§ **Exercise details**
Some lines in the listing hold the word "where". Return each of them.

§ **Records**
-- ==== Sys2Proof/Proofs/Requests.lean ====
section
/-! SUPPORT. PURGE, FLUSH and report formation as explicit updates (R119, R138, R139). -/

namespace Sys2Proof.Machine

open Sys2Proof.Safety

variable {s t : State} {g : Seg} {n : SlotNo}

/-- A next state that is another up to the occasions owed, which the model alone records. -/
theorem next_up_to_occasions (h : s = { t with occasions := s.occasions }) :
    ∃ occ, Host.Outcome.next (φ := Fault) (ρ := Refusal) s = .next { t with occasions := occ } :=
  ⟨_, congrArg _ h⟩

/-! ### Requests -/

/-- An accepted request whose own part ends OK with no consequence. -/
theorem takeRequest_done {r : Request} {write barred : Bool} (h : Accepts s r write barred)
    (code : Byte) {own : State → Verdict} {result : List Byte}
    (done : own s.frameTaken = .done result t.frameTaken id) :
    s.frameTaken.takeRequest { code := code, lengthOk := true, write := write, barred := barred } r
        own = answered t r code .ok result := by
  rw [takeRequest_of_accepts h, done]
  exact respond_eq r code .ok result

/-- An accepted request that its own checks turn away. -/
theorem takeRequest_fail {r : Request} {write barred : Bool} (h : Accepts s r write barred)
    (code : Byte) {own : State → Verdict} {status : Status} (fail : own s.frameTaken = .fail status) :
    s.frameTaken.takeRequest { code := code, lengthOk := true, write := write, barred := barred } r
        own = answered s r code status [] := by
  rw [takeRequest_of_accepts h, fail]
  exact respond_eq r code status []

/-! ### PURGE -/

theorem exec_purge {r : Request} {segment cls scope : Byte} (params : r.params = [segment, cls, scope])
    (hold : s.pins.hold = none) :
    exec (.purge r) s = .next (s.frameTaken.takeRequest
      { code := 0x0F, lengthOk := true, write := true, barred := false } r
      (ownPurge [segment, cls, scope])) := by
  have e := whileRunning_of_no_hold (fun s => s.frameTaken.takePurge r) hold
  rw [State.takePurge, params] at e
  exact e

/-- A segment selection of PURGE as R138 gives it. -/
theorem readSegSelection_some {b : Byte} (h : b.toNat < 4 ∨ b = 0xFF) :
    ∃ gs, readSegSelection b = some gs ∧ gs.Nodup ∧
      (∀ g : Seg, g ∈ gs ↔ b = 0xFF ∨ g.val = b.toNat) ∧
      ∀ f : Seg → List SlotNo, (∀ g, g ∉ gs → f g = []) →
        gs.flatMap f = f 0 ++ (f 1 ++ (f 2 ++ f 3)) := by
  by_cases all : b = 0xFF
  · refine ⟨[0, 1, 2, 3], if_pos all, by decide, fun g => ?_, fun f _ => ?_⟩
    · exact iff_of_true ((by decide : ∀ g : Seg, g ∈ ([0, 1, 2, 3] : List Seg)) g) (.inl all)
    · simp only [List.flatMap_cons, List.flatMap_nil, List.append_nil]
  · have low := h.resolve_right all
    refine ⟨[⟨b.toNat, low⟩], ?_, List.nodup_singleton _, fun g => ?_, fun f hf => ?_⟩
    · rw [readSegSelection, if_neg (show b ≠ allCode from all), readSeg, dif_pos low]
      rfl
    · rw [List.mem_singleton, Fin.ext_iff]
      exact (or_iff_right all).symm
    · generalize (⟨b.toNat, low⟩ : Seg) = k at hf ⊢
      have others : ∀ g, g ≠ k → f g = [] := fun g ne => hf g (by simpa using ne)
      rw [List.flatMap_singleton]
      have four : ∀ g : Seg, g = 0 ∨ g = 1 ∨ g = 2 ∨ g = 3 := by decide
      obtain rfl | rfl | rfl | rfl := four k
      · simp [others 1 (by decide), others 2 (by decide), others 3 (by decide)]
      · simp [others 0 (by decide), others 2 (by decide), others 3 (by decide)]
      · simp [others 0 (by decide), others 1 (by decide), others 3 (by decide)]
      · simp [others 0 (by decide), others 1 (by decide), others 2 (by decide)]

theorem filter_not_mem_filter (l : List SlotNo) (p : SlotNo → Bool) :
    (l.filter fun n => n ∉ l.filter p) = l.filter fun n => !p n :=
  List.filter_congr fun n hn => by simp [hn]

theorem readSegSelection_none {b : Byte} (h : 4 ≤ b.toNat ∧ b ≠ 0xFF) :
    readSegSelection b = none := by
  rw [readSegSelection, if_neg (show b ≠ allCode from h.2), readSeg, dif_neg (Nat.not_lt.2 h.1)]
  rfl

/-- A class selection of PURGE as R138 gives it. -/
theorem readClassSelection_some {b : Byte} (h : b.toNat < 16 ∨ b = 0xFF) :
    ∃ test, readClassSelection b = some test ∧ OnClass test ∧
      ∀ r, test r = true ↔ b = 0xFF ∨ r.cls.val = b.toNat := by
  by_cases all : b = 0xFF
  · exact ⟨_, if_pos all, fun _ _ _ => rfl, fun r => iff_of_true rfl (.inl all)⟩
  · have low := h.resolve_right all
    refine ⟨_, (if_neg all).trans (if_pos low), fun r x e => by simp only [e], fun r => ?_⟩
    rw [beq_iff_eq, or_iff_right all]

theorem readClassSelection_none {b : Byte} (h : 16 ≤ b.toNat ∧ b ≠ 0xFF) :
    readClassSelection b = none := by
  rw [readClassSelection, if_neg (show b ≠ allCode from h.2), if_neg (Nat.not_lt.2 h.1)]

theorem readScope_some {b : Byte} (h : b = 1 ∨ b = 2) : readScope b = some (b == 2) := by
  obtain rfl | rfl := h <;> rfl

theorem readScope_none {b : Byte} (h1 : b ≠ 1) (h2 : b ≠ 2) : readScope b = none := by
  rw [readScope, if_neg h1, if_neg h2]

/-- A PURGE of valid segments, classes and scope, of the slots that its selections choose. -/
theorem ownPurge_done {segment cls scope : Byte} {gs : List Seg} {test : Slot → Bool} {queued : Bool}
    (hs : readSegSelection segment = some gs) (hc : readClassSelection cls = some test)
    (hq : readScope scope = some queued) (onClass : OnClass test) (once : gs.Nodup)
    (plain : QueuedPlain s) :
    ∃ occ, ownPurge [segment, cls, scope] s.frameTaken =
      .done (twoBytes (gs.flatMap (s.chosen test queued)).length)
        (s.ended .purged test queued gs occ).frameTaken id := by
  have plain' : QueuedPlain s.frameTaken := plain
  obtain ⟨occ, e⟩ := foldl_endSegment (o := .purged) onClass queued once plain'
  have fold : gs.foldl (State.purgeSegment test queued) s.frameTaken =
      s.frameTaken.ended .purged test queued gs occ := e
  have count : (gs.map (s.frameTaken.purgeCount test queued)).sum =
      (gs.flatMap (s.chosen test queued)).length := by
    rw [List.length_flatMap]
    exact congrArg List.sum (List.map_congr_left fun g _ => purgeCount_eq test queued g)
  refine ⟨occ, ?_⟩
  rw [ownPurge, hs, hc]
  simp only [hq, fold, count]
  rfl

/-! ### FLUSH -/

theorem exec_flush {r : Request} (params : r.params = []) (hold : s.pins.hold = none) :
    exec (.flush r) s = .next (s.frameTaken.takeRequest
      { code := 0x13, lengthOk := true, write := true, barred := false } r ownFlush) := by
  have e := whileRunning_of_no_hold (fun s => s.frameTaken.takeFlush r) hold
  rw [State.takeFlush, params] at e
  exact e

* * *

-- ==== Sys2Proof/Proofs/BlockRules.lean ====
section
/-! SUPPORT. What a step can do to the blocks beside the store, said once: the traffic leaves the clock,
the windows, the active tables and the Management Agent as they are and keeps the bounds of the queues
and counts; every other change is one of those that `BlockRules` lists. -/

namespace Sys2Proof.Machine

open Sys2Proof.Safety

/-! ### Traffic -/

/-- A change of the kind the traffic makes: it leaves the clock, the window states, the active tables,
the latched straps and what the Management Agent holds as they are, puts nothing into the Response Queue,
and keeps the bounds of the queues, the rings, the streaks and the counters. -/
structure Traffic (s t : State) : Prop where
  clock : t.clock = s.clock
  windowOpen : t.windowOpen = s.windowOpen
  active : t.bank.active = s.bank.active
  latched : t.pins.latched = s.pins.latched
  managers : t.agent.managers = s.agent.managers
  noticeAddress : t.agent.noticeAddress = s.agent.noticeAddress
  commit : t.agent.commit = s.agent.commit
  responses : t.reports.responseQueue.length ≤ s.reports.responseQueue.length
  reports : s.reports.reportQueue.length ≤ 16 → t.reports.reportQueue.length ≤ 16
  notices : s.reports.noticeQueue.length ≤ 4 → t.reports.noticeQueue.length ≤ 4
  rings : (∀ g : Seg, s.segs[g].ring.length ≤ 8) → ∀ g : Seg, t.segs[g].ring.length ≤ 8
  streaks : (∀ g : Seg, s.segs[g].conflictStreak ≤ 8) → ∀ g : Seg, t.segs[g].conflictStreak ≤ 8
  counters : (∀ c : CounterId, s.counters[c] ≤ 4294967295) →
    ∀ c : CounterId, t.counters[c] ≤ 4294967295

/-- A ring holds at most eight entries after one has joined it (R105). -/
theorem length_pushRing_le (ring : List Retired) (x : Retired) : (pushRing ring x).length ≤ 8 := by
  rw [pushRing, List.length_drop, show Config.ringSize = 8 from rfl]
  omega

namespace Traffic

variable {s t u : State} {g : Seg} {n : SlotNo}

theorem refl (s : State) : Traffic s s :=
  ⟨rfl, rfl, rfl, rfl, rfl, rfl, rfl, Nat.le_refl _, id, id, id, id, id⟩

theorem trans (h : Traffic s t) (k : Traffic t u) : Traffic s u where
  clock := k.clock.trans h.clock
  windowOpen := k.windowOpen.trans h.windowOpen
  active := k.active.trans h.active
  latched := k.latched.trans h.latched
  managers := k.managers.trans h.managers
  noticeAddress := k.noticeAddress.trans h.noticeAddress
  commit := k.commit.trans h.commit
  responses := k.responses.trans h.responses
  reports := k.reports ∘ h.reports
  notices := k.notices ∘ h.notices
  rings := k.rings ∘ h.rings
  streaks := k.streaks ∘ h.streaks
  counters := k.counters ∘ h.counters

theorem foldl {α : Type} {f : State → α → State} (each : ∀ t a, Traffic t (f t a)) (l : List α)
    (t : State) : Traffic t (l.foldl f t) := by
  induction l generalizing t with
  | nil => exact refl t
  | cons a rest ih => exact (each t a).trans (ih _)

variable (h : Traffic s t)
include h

§ **Exercise solution**
structure Traffic (s t : State) : Prop where
theorem trans (h : Traffic s t) (k : Traffic t u) : Traffic s u where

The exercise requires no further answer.